The steepest recent hospitalization increases have come in Southern California and in parts of the Bay Area.
Los Angeles County’s patient total has nearly doubled, from 569 to 1,069, since the start of December, with most of that increase coming in just the past week.
In the Bay Area, Alameda County has risen from 61 to 108 and Contra Costa from 34 to 60 over the past seven days.
San Bernardino, San Diego, Riverside and Orange are also seeing steep inclines.
Patient totals are starting to accelerate in the Sacramento area as well, though those spikes appear to have started later than in the Bay Area or Southern California.
In the past week, the number of COVID-positive patients in hospitals has grown from 142 to 179 in Sacramento County, 77 to 90 in Placer County and from 7 to 11 in El Dorado County.
Yolo County, the first in the region to confirm omicron cases as well as two outbreaks – one linked to a West Sacramento high school classroom and another to a workplace holiday party in Davis – had just two patients with the virus, neither in intensive care, as recently as Dec. 16. Yolo hospitals as of Monday were treating 11 COVID-positive patients, including four in ICUs.
Hospitals are not at this time reporting whether hospitalized patients have the omicron variant or delta variant.
Surge disrupts winter travel, holidays, university schedules
The surge has already upended winter plans for many.
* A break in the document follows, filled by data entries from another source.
/-- R73, R128: a transfer wait under Unbounded, where no placed move brings its level. -/
theorem wait_hangs {l : Line} {v : Level} {never : List EnvMove} (hu : c.waitPolicy = .unbounded)
    (hn : ∀ m ∈ never, resolveLevel (lineDrive dc dd l) (devDrive m l) m.draw = otherLevel v)
    (h : At c req s ⟨.wait l v :: todo, never, dc, dd, f, rep, σ⟩) :
    Hangs c req s (never.map fun _ => .smp l (otherLevel v)) dc dd σ := by
  have h1 := leads_push h (Micro.tick_wait _ l v)
  rw [show (s.stepped req todo).cfg = c from h.cfg] at h1
  simp only [waitLoop, hu, List.singleton_append] at h1
  exact h1.hangs (a := []) fun t ht => poll_hangs hn ht

/-! ### Waits that expire inside a write -/

/-- R81: a write whose step 5 expires. -/
theorem writeByte_expires {v : Byte} (hb : c.waitPolicy = .bounded) (htw : c.noWrap w)
    (hw : answers (startNeeds ++ timeoutNeeds c .clk .low) w = true)
    (h : At c req s ⟨.writeByte v :: todo, w ++ env, dc, dd, f, rep, σ⟩) :
    Finishes c s (writeStartEvents c ++ [.smp .clk .high]) ⟨.busTimeout, .none⟩ env .released .drivenLow σ := by
  obtain ⟨w₁, w₂, rfl, a1, a2⟩ := answers_append hw
  rw [List.append_assoc] at h
  exact (leads_writeStart a1 h).ends fun t ht => wait_expires hb (Config.noWrap_append htw).2 a2 ht rfl

/-- The pseudocode steps of the ten slots a write clocks out (R81 steps 6 to 8). -/
def slotSteps : List (List Micro) :=
  (bitIndices.map fun i => [Micro.sendData i]) ++ [[.sendParity], [.rel .dat, .wait .clk .low, .wait .clk .high]]

/-- R81 step 6: the accumulated parity of the first `k` data bits. -/
def parityUpTo (v : Byte) (k : Nat) : Bool := (bitIndices.take k).foldl (fun acc i => acc ^^ byteBit v i) true

/-- The frame of a write whose first `k` slots are done. -/
def WriteFrame (v : Byte) (k : Nat) (f : Option Frame) : Prop := ∃ j, f = some ⟨v, some (parityUpTo v k), none, j⟩

/-- R81 steps 6 to 8: slot `k` up to its clock pulse, and what is left of it after the pulse. -/
theorem leads_slotOpen {v : Byte} {k : Nat} (hk : k < 10) (hf : WriteFrame v k f)
    (h : At c req s ⟨(slotSteps.drop k).flatten ++ todo, env, .released, dd, f, rep, σ⟩) :
    ∃ dd' f' last, some dd' = lastDrive .dat [slotEvent c v k] ∧
      Leads c req s [slotEvent c v k]
        ⟨.wait .clk .low :: .wait .clk .high :: last, env, .released, dd', f', rep, σ⟩ ∧
      ∀ t env dd, At c req t ⟨last, env, .released, dd, f', rep, σ⟩ →
        ∃ f'', WriteFrame v (k + 1) f'' ∧
          Leads c req t [] ⟨(slotSteps.drop (k + 1)).flatten ++ todo, env, .released, dd, f'', rep, σ⟩ := by
  obtain ⟨j, rfl⟩ := hf
  have present : ∀ {s : State} {b : Bool} {f : Option Frame} {last : List Micro},
      At c req s ⟨.sendBit b :: last, env, .released, dd, f, rep, σ⟩ →
      Leads c req s [presentEvent c b]
        ⟨.wait .clk .low :: .wait .clk .high :: last, env, .released, presentDrive c b, f, rep, σ⟩ := fun h =>
    (leads_push h (Micro.tick_sendBit _ _)).silentBind fun _ ht => leads_present ht
  have driven : ∀ b, some (presentDrive c b) = lastDrive .dat [presentEvent c b] := by
    intro b; cases b <;> cases hd : c.dataOne <;> simp [presentDrive, presentEvent, hd, lastDrive]
  by_cases h8 : k < 8
  · have hev : slotEvent c v k = presentEvent c (byteBit v ⟨k, h8⟩) := by simp [slotEvent, h8, byteBit]
    have hdrop : (slotSteps.drop k).flatten = .sendData ⟨k, h8⟩ :: (slotSteps.drop (k + 1)).flatten := by
      interval_cases k <;> rfl
    have hpar : parityUpTo v (k + 1) = (parityUpTo v k ^^ byteBit v ⟨k, h8⟩) := by
      interval_cases k <;> rfl
    rw [hdrop, List.cons_append] at h
    have hf := h.frame
    have h1 : Leads c req s [] ⟨.sendBit (byteBit v ⟨k, h8⟩) :: .accumulate ⟨k, h8⟩ ::
        ((slotSteps.drop (k + 1)).flatten ++ todo), env, .released, dd, some ⟨v, some (parityUpTo v k), none, ⟨k, h8⟩⟩, rep,
        σ⟩ := by
      refine leads_silent (t := ({ s.stepped req ((slotSteps.drop (k + 1)).flatten ++ todo) with
        frame := some ⟨v, some (parityUpTo v k), none, ⟨k, h8⟩⟩ } : State).push
        [.sendBit (byteBit v ⟨k, h8⟩), .accumulate ⟨k, h8⟩]) h ?_
        ⟨h.cfg, rfl, h.env, h.clk, h.dat, rfl, h.report, h.session⟩ rfl rfl rfl rfl rfl rfl rfl
      simp only [Micro.tick_sendData, stepSendData, hf, State.stepped]
    refine ⟨_, _, _, (driven _).trans (by rw [hev]), hev ▸ h1.silentBind fun t ht => present ht, fun t env dd ht => ?_⟩
    refine ⟨_, ⟨⟨k, h8⟩, rfl⟩, leads_frame ht ?_⟩
    have hf := ht.frame
    simp only [Micro.tick_accumulate, stepAccumulate, hf, State.stepped, hpar]
  · by_cases h9 : k = 8
    · subst h9
      have hf := h.frame
      have lb := leads_push (body := [.sendBit (oddParity v)]) (m := .sendParity)
        (todo := .rel .dat :: .wait .clk .low :: .wait .clk .high :: todo) h
        (by simp only [Micro.tick_sendParity, stepSendParity, hf, State.stepped]; rw [← foldl_parity]; rfl)
      refine ⟨_, _, _, driven (oddParity v), lb.silentBind fun t ht => present ht, fun t env dd ht => ?_⟩
      exact ⟨_, ⟨j, rfl⟩, .refl ht⟩
    · obtain rfl : k = 9 := by omega
      exact ⟨_, _, todo, rfl, leads_rel_dat h, fun t env dd ht => ⟨_, ⟨j, rfl⟩, .refl ht⟩⟩

/-- R68, R81: the data line is driven as the last of the first `k` slots says. -/
def SlotDrive (c : Config) (v : Byte) (k : Nat) (dd : Drive) : Prop :=
  ∀ j, k = j + 1 → some dd = lastDrive .dat [slotEvent c v j]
Hundreds of flights were canceled nationwide over Christmas weekend, some due to weather but many because COVID-19 infections had left airlines short-staffed.
Most University of California campuses on the quarter system announced last week they would open the winter quarter on a remote-learning basis for the first two weeks of January (UC Davis will transition for one week).
The UC and California State University systems also will require students, faculty and staff members to receive a booster dose when eligible to remain on campus.
And Sacramento city officials this week canceled Friday’s planned New Year’s Eve fireworks show, doing so at public health officials’ recommendations due to omicron.